Verificar a lista de processos nessa máquina indica que é um processo w3wp
. Então eu descobri o pool de aplicativos:
C:\Windows\System32\inetsrv>appcmd list wps
WP "1856" (applicationPool:SharePoint - 80)
WP "6540" (applicationPool:SharePoint Central Administration v4)
WP "1884" (applicationPool:272b926088ea454c8a4b4caa8526d3bb)
WP "8468" (applicationPool:6997d03e3ea94018841409e8b821d8da)
WP "6696" (applicationPool:SecurityTokenServiceApplicationPool)
Em seguida, verifiquei quais aplicativos estão sendo executados nesse pool:
PS C:\Users\administrator.HLC> Get-SPServiceApplication | foreach { if($_.ApplicationPool.Id -eq "272b9260-88ea-454c-8a4b-4caa8526d3bb") { $_ } }
DisplayName TypeName Id
----------- -------- --
PerformancePoint ... PerformancePoint ... 8681c71c-81b9-41e5-ac19-58d0ccf11227
Managed Metadata ... Managed Metadata ... ef99af38-a3f8-4864-8c88-9ee421f3dfa0
App Management Se... App Management Se... 183ca7a4-825a-4807-91fc-4fe1c9fe93e0
Excel Services Excel Services Ap... 46557c93-3d60-47f0-99ab-45cc32258137
Subscription Sett... Microsoft SharePo... 9fd75bbe-1464-4a4c-8bd0-3382c0c03dce
Search Administra... Search Administra... ee519543-e311-41fd-a8a4-0b952f731ff8
User Profile Service User Profile Serv... fe6886ab-4a2d-4216-8bcf-5160dad5c037
Business Data Con... Business Data Con... 813bb77c-9eb4-43d0-b2cc-09e8162e58e7
Work Management S... Work Management S... 81dbd284-2506-43a0-be93-2820759bb804
Search Service Ap... Search Service Ap... d641f112-b299-4318-baaf-817ef96107c4
Então, passei algum tempo ativando e desativando esses serviços do SharePoint e observando as consultas do DNS. Parece que o serviço de perfil de usuário está causando as consultas por pelo menos _ldap._tcp.deecee.

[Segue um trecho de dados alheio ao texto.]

/-- Every rising index edge that is not discarded counts in IDX_EDGES, and every falling one that is not discarded ends
its pulse. A frame boundary not yet taken is taken, and one already taken does nothing. An accepted genlock edge is
the latest, one that comes too soon counts in GENLOCK_EXTRA, and genlock is lost two expected periods after the last
edge. -/
def Obligations.FramesAndGenlock : Prop :=
  (∀ t s, sysOn s = true → s.clk.discard.contains 0 = false →
    ∃ u, exec (.idxRisingEdge t) s = .next u ∧
    (reg u A.MOT_IDX_EDGES).toNat = min ((reg s A.MOT_IDX_EDGES).toNat + 1) 0xFFFFFFFF) ∧
  (∀ t s (p : Nat × Option Nat), sysOn s = true → s.clk.discard.contains 0 = false → s.ctl.mot.rise = some p → ∃ u, exec (.idxFallingEdge t) s = .next u ∧ u.ctl.mot.rise = none) ∧
  (∀ t (x : Bool) b s, boundaryAt (at' t s) t = some b → sysOn s = true → s.acq.bound < b →
    ∃ u, exec (.frameBoundary t x) s = .next u ∧ u.acq.bound = b) ∧
  (∀ t (x : Bool) b s, boundaryAt (at' t s) t = some b → b ≤ s.acq.bound → exec (.frameBoundary t x) s = .next (at' t s)) ∧
  (∀ t (x : Bool) s, sysOn s = true → s.clk.discard.contains 0 = false → refMode s = 2 → flag s F.ACQ_TIME_REF_GL_FALLING = x →
    (s.acq.glEdge.all fun e => decide (acqPeriod s ≤ 2 * (t - e) * 2 ^ 24)) = true →
    ∃ u, exec (.genlockEdge t x) s = .next u ∧ u.acq.glEdge = some t) ∧
  (∀ t (x : Bool) e s, sysOn s = true → s.clk.discard.contains 0 = false → refMode s = 2 → flag s F.ACQ_TIME_REF_GL_FALLING = x →
    s.acq.glEdge = some e → 2 * (t - e) * 2 ^ 24 < acqPeriod s →
    ∃ u, exec (.genlockEdge t x) s = .next u ∧ u.acq.glEdge = some e ∧
    (reg u A.ACQ_GENLOCK_EXTRA).toNat = min ((reg s A.ACQ_GENLOCK_EXTRA).toNat + 1) 0xFFFFFFFF) ∧
  (∀ t e s, sysOn s = true → refMode s = 2 → s.acq.glEdge = some e → flag s F.ACQ_STATUS_GENLOCK_LOST = false → e + 2 * glExpected s ≤ t →
    ∃ u, exec (.genlockLost t) s = .next u ∧ flag u F.ACQ_STATUS_GENLOCK_LOST = true ∧ flag u F.ACQ_EVT_RAW_GENLOCK_LOST = true)

/-- An accepted write of ACQ.CTRL stores ENABLE. While acquisition runs unstopped an enabled trigger input, trigger-bus
line, host trigger or auto timer adds its event with its source bit; while it does not run the event counts in
TRIG_IGNORED. A resolved event at a position already marked merges, and one at a new position of a frame in flight is
the next trigger, marked there. REARM is accepted only while acquisition is stopped and then waits. -/
def Obligations.TriggerEvents : Prop :=
  (∀ t r d s, Accepts t r A.ACQ_CTRL d s → bit (word d) 1 = false → ∃ u, exec (.acqEnableWrite t r d) s = .next u ∧ rd u F.ACQ_CTRL_ENABLE = fld (word d) 0 1) ∧
  (∀ t n s, sysOn s = true → s.clk.discard.contains 0 = false → n < 2 → rdBit s A.ACQ_TRIG_SRC n = true → acqRuns s = true →
    acqStopped s = false →
    ∃ u, exec (.triggerInputEdge t n (rdBit s A.ACQ_TRIG_IN_CFG n)) s = .next u ∧ u.acq.events = s.acq.events ++ [⟨2 ^ n, t, false, none⟩]) ∧
  (∀ t i s, sysOn s = true → s.clk.discard.contains 0 = false → i < 4 → rdBit s A.ACQ_TRIG_SRC (i + 2) = true → acqRuns s = true →
    acqStopped s = false → tbDeaf s i t = false →
    ∃ u, exec (.triggerInputEdge t (i + 2) ((rd s F.ACQ_TB_CFG_FALL).testBit i)) s = .next u ∧
    u.acq.events = s.acq.events ++ [⟨2 ^ (i + 2), ((t : Int) - signed 16 (rd s (F.ACQ_TB_DELAY i))).toNat, false, none⟩]) ∧
  (∀ t n s, sysOn s = true → s.clk.discard.contains 0 = false → n < 2 → rdBit s A.ACQ_TRIG_SRC n = true → acqRuns s = false →
    ∃ u, exec (.triggerInputEdge t n (rdBit s A.ACQ_TRIG_IN_CFG n)) s = .next u ∧ u.acq.events = s.acq.events ∧
    (reg u A.ACQ_TRIG_IGNORED).toNat = min ((reg s A.ACQ_TRIG_IGNORED).toNat + 1) 0xFFFFFFFF) ∧
  (∀ t r d s, Accepts t r A.ACQ_CTRL (withBit d 2) s → bit (word d) 1 = false → rdBit s A.ACQ_TRIG_SRC 8 = true → acqRuns s = true → acqStopped s = false →
    noBoundary s = false →
    ∃ u, exec (.hostTrig t r d) s = .next u ∧ u.acq.events = s.acq.events ++ [⟨2 ^ 8, max s.now t, false, none⟩]) ∧
  (∀ t t0 s, s.acq.auto' = some t0 → rdBit s A.ACQ_TRIG_SRC 9 = true → acqRuns s = true → acqStopped s = false →
    t0 + msec (rd s F.ACQ_AUTO_TIMEOUT) ≤ t →
    ∃ u, exec (.autoTrigger t) s = .next u ∧ u.acq.events = s.acq.events ++ [⟨2 ^ 9, t, true, none⟩]) ∧
  (∀ t (e : TrigEvent) n p s, s.acq.events = [e] → e.at' ≤ t → eventPosition s e = some (n, p) → p < 2 ^ 24 → isMarked s n p = true →
    ∃ u, exec (.triggerResolve t) s = .next u ∧ u.acq.events = [] ∧ isMarked u n p = true ∧ u.acq.trigNum = s.acq.trigNum ∧
    (reg u A.ACQ_TRIG_MERGED).toNat = min ((reg s A.ACQ_TRIG_MERGED).toNat + 1) 0xFFFFFFFF) ∧
  (∀ t (e : TrigEvent) n p (f : Frame) s, s.acq.events = [e] → e.at' ≤ t → eventPosition s e = some (n, p) → p < 2 ^ 24 →
    isMarked s n p = false → frameOf s n = some f →
    ∃ u, exec (.triggerResolve t) s = .next u ∧ u.acq.events = [] ∧ isMarked u n p = true ∧ u.acq.trigNum = (s.acq.trigNum + 1) % 2 ^ 32) ∧
  (∀ t r d s, Accepts t r A.ACQ_CTRL (withBit d 3) s → bit (word d) 1 = false → acqStopped s = true → ∃ u, exec (.rearm t r d) s = .next u ∧ u.acq.rearm = true)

Eu sei que a coisa toda não é culpa do sharepoint; Como eu disse anteriormente, essas consultas estão vindo de todos os lugares. Os que são apenas para _ldap._tcp.deecee, no entanto, são provenientes apenas dos nossos hosts do sharepoint.
Então, isso adiciona outra pergunta. Qual é o serviço de perfil de usuário que está causando as pesquisas para _ldap._tcp.deecee? Ainda deixa a questão para o resto dos nossos servidores, no entanto.